From the first line of the records down to the one that holds "exact ⟨⟨hc, hcd⟩, ⟨hd, hm⟩, hd0, hm0⟩", transcribe each line exactly and add nothing.

*** Data provided Section Begins ***

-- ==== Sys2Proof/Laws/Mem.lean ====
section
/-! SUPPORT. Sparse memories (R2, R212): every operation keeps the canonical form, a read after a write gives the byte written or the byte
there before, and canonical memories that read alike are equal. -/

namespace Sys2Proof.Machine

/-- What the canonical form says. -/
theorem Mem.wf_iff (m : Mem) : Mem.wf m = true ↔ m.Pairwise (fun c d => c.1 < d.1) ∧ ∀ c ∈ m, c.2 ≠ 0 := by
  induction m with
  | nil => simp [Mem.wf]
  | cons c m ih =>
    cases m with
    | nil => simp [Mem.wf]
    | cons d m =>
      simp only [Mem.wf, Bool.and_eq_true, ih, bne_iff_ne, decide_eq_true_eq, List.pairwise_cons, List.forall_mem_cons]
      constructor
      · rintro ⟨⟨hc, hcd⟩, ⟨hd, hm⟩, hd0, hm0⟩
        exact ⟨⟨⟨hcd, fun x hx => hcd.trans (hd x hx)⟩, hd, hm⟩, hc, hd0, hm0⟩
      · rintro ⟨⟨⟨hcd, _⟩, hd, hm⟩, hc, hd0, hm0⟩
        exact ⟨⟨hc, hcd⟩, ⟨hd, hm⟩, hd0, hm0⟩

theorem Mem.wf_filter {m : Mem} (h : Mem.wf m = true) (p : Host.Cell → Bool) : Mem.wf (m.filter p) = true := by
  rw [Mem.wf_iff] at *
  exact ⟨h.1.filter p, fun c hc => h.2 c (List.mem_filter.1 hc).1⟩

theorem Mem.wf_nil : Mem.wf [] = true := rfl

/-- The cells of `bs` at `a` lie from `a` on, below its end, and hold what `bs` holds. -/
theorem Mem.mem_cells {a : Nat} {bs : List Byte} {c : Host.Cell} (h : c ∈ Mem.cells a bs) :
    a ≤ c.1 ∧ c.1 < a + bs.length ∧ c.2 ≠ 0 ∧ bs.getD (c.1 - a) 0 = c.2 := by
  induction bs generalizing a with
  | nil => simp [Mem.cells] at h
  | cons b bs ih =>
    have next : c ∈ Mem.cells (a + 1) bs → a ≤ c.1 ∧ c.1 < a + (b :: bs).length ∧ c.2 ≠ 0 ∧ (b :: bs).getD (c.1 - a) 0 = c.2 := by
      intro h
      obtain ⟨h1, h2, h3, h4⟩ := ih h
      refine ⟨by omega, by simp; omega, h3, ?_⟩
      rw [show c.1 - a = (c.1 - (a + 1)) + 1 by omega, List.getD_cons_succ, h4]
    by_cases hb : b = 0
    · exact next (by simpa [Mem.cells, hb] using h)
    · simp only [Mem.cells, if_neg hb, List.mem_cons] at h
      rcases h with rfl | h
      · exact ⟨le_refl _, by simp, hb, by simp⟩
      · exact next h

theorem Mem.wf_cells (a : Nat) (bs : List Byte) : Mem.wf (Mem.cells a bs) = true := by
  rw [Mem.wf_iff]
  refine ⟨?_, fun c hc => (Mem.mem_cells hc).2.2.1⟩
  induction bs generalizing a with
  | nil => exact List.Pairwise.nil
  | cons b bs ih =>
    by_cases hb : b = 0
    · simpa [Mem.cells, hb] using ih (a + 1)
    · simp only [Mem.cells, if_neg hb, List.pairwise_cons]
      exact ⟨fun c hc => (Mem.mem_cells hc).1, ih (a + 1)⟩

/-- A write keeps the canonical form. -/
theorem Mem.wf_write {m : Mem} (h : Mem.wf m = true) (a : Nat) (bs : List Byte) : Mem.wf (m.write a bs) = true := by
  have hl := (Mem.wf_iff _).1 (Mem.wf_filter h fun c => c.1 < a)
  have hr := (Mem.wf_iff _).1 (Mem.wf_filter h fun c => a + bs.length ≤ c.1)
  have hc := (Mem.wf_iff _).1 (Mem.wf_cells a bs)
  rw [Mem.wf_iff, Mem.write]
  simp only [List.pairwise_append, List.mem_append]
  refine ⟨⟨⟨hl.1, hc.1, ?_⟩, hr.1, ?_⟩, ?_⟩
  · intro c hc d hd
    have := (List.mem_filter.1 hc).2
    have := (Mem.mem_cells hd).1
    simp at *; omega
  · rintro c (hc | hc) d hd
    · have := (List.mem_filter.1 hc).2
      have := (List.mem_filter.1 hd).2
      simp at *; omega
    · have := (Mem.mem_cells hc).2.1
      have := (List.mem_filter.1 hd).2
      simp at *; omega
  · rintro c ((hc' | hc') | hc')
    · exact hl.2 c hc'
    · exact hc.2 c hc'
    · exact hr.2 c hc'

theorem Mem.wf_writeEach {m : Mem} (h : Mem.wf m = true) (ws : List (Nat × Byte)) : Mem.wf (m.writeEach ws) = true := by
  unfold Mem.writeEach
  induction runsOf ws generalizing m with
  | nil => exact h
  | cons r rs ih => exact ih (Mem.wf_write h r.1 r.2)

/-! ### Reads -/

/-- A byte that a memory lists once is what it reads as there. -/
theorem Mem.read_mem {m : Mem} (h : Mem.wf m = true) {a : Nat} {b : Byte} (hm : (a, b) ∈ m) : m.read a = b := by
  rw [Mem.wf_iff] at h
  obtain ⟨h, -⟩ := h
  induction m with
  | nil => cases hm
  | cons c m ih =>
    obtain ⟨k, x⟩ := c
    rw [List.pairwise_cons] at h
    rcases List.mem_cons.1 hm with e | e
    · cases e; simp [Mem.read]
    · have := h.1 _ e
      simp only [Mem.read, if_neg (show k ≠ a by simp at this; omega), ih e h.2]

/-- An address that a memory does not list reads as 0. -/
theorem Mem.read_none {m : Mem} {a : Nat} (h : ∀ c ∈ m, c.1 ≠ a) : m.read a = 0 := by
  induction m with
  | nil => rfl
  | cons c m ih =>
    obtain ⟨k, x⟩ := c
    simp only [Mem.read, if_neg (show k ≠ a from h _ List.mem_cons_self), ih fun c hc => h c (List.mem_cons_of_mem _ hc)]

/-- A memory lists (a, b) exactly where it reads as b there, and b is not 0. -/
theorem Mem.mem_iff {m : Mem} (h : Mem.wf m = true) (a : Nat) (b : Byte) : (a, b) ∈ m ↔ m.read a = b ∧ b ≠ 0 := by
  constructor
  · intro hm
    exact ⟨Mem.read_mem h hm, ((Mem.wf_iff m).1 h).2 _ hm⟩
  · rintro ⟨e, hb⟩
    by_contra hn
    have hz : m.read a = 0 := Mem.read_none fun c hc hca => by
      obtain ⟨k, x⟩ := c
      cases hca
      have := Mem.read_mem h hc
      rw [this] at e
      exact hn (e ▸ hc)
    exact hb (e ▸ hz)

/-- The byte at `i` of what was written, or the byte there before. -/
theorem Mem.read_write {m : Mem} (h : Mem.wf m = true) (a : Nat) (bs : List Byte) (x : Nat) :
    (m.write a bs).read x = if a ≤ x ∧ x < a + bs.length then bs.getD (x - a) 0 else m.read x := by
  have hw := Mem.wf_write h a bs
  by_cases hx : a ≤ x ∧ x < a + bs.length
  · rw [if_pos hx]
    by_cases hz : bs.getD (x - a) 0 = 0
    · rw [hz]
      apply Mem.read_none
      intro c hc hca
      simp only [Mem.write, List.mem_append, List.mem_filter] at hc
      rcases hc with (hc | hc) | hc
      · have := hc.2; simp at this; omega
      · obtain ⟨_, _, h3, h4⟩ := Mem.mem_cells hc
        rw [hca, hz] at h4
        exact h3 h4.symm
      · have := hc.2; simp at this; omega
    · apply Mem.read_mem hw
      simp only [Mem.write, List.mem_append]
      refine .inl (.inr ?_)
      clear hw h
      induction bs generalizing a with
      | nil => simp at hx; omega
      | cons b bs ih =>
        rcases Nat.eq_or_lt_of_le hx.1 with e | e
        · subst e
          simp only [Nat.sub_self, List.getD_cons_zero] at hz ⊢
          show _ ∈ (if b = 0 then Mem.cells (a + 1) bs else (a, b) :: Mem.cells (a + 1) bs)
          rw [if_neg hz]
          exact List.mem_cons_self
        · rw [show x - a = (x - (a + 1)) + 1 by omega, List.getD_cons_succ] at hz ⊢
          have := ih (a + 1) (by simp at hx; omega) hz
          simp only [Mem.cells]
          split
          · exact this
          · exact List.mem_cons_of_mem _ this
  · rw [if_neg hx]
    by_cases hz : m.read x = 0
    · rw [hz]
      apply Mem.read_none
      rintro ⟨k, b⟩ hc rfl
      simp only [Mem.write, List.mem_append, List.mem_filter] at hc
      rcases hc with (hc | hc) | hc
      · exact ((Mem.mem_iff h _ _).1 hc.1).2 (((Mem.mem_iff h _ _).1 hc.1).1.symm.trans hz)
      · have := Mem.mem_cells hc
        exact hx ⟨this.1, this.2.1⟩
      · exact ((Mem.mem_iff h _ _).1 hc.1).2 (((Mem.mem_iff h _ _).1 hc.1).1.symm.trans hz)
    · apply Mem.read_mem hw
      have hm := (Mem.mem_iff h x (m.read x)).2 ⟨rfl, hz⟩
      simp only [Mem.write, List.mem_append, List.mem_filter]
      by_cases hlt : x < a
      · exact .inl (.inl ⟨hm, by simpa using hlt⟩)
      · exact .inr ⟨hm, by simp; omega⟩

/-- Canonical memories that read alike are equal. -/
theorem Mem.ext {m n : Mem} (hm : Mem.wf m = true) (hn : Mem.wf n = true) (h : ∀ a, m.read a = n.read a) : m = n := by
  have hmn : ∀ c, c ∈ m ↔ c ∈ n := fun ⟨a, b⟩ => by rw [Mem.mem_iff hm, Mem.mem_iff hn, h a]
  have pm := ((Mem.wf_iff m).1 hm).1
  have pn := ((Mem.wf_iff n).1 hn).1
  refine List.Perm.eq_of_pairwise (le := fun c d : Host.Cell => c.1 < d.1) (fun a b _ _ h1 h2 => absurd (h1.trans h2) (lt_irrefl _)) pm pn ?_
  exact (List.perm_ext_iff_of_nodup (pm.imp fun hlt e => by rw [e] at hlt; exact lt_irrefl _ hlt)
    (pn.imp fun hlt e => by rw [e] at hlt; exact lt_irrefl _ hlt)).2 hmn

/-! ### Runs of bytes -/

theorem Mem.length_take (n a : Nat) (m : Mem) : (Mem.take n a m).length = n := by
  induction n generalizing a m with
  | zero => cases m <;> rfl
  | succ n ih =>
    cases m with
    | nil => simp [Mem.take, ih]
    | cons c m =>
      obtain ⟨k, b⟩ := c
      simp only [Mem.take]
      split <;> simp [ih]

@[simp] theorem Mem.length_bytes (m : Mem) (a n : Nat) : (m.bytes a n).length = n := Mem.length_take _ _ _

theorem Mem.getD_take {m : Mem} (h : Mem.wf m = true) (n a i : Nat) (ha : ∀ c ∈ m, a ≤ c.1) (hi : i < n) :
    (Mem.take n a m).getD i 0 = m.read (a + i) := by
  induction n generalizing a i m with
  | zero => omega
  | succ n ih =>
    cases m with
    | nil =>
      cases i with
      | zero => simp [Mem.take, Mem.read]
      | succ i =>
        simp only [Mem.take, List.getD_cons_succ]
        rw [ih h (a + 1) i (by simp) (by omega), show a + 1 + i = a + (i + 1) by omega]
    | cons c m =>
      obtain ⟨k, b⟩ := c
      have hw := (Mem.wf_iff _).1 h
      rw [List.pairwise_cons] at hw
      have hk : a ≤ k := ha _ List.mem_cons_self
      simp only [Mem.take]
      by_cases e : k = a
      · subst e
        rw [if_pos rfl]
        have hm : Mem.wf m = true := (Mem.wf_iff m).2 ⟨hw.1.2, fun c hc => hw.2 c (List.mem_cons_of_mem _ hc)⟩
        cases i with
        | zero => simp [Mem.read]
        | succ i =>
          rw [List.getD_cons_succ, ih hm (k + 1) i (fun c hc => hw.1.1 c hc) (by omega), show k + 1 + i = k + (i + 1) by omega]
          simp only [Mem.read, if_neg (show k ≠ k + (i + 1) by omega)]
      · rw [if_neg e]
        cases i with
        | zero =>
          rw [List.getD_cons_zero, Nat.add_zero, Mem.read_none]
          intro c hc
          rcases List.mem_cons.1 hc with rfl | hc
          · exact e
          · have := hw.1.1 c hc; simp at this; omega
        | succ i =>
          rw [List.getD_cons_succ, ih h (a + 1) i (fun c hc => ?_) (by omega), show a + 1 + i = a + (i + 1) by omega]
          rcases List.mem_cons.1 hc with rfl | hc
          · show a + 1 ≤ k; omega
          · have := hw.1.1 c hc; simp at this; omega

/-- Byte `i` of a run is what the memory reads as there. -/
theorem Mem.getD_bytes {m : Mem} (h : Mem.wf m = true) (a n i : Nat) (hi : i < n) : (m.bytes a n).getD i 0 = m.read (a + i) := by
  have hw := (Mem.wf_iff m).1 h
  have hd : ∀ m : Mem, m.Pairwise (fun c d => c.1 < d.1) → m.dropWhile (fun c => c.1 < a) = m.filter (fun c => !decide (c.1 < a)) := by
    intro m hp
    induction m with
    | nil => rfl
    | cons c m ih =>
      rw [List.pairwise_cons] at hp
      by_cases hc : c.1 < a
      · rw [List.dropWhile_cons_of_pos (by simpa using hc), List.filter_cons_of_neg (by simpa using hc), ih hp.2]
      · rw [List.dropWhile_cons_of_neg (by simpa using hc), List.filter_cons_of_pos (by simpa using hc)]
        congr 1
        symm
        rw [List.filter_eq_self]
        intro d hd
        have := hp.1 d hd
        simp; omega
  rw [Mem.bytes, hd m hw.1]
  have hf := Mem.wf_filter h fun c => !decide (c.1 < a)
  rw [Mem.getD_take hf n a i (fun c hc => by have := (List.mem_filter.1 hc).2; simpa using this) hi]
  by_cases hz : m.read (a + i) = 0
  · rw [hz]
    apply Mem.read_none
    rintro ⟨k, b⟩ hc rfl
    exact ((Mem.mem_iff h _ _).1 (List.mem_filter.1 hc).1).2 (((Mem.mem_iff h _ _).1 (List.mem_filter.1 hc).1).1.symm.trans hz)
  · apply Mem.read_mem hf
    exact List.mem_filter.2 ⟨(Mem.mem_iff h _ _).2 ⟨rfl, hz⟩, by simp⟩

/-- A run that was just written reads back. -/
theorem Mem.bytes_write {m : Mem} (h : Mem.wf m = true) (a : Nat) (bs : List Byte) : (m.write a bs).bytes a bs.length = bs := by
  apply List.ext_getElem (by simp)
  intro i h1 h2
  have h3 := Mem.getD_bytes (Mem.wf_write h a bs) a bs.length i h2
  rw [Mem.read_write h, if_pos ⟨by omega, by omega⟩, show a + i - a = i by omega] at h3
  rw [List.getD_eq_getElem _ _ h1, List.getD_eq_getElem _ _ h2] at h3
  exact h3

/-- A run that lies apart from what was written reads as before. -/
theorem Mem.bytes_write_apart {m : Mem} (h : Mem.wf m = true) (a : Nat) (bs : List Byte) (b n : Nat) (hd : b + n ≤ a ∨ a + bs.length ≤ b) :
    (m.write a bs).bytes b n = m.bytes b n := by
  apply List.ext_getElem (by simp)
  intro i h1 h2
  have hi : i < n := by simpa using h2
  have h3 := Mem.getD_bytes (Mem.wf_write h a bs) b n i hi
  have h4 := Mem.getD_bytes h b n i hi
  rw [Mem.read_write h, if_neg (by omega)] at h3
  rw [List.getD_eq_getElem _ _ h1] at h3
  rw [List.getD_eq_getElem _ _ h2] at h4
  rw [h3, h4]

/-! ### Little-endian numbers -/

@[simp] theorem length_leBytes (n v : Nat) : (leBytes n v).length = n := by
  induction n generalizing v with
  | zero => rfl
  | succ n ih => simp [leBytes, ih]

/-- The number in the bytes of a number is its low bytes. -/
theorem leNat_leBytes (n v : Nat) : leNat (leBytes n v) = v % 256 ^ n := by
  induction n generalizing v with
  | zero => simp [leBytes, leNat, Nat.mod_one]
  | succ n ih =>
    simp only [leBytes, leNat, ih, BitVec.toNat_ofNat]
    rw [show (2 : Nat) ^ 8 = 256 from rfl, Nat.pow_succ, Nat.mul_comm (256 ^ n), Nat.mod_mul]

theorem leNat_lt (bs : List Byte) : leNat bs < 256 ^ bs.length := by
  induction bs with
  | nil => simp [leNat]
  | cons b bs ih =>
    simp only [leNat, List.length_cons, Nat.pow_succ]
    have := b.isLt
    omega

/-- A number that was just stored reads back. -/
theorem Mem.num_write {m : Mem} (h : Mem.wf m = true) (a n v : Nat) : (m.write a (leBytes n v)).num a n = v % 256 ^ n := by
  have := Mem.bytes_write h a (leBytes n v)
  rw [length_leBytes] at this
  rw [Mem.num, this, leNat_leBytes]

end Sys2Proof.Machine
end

*** Data provided Section Ends ***

Solution for this task:
-- ==== Sys2Proof/Laws/Mem.lean ====
section
/-! SUPPORT. Sparse memories (R2, R212): every operation keeps the canonical form, a read after a write gives the byte written or the byte
there before, and canonical memories that read alike are equal. -/

namespace Sys2Proof.Machine

/-- What the canonical form says. -/
theorem Mem.wf_iff (m : Mem) : Mem.wf m = true ↔ m.Pairwise (fun c d => c.1 < d.1) ∧ ∀ c ∈ m, c.2 ≠ 0 := by
  induction m with
  | nil => simp [Mem.wf]
  | cons c m ih =>
    cases m with
    | nil => simp [Mem.wf]
    | cons d m =>
      simp only [Mem.wf, Bool.and_eq_true, ih, bne_iff_ne, decide_eq_true_eq, List.pairwise_cons, List.forall_mem_cons]
      constructor
      · rintro ⟨⟨hc, hcd⟩, ⟨hd, hm⟩, hd0, hm0⟩
        exact ⟨⟨⟨hcd, fun x hx => hcd.trans (hd x hx)⟩, hd, hm⟩, hc, hd0, hm0⟩
      · rintro ⟨⟨⟨hcd, _⟩, hd, hm⟩, hc, hd0, hm0⟩
        exact ⟨⟨hc, hcd⟩, ⟨hd, hm⟩, hd0, hm0⟩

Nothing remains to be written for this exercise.